* _EXERCISE DESCRIPTION_
Entries follow. Give back exactly the lines starting at the one containing "by_cases hj : j = i" and ending at the one containing "Byte)) i = 0 := by", and no other lines.

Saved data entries
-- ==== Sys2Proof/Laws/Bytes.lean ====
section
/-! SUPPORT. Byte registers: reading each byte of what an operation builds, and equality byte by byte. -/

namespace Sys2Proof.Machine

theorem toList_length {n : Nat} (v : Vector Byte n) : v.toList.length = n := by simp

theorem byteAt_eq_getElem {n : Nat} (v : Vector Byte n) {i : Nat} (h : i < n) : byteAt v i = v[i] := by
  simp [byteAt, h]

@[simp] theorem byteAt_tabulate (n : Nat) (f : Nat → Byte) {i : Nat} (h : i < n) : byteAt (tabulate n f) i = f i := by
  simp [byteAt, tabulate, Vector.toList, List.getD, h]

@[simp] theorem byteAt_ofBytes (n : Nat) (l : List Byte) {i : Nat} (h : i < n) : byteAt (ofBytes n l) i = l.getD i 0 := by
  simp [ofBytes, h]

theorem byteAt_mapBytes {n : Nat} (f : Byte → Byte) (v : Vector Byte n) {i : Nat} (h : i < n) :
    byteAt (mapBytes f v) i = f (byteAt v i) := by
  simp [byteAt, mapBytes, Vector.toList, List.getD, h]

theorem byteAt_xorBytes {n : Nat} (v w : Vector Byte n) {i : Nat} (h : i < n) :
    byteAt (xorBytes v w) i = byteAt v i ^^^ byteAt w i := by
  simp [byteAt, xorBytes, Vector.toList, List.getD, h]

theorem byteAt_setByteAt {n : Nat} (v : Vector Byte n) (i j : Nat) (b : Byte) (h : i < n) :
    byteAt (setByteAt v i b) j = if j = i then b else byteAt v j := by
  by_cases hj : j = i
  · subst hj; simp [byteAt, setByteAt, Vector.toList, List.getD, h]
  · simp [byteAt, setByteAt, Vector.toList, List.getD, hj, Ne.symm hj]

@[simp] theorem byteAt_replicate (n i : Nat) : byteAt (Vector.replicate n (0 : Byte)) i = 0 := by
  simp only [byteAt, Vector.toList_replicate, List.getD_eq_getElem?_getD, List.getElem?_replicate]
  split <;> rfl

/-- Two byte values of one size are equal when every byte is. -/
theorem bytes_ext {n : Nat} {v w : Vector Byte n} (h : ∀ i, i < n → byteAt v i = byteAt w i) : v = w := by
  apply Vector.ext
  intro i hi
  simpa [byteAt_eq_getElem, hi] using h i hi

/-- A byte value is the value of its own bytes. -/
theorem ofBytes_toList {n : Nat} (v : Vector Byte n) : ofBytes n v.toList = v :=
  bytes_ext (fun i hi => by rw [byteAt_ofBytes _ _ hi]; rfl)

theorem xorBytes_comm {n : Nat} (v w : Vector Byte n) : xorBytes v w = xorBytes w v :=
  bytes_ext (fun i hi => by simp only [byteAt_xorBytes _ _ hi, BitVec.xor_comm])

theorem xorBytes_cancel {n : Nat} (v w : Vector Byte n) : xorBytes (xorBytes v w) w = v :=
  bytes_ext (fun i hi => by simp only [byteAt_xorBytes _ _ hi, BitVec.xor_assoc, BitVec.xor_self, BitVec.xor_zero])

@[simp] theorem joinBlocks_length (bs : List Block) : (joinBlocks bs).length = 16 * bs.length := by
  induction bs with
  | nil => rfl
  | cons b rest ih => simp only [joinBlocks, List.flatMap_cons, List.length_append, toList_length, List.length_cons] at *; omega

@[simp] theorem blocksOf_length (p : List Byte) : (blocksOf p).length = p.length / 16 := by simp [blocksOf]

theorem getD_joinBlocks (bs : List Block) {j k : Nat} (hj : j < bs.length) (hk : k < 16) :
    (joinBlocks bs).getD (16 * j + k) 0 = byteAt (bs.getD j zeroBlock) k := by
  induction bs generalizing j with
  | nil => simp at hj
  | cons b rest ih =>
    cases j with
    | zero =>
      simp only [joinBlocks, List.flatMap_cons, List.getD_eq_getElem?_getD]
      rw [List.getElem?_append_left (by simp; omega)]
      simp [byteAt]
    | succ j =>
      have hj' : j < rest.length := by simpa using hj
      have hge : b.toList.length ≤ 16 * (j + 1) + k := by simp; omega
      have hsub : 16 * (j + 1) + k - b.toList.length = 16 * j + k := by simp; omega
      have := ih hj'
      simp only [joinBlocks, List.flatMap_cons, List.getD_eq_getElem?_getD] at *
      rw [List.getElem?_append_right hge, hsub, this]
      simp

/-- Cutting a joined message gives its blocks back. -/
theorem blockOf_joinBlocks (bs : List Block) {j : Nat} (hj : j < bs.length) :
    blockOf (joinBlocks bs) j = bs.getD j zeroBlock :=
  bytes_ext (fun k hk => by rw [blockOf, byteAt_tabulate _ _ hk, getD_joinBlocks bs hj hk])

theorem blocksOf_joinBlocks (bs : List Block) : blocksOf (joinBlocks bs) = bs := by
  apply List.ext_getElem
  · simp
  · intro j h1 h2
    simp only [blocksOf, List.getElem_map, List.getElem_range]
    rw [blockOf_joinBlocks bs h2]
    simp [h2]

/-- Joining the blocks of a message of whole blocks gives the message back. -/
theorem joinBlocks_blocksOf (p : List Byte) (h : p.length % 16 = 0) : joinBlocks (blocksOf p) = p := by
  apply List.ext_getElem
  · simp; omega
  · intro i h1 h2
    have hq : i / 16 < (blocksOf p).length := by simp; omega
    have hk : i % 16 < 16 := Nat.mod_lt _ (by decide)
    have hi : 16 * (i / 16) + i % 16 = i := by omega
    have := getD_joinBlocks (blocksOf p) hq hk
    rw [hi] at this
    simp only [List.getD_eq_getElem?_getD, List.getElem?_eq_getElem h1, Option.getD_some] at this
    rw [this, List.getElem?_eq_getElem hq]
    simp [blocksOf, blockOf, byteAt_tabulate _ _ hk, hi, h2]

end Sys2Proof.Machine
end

* _OUTPUT_
  by_cases hj : j = i
  · subst hj; simp [byteAt, setByteAt, Vector.toList, List.getD, h]
  · simp [byteAt, setByteAt, Vector.toList, List.getD, hj, Ne.symm hj]

@[simp] theorem byteAt_replicate (n i : Nat) : byteAt (Vector.replicate n (0 : Byte)) i = 0 := by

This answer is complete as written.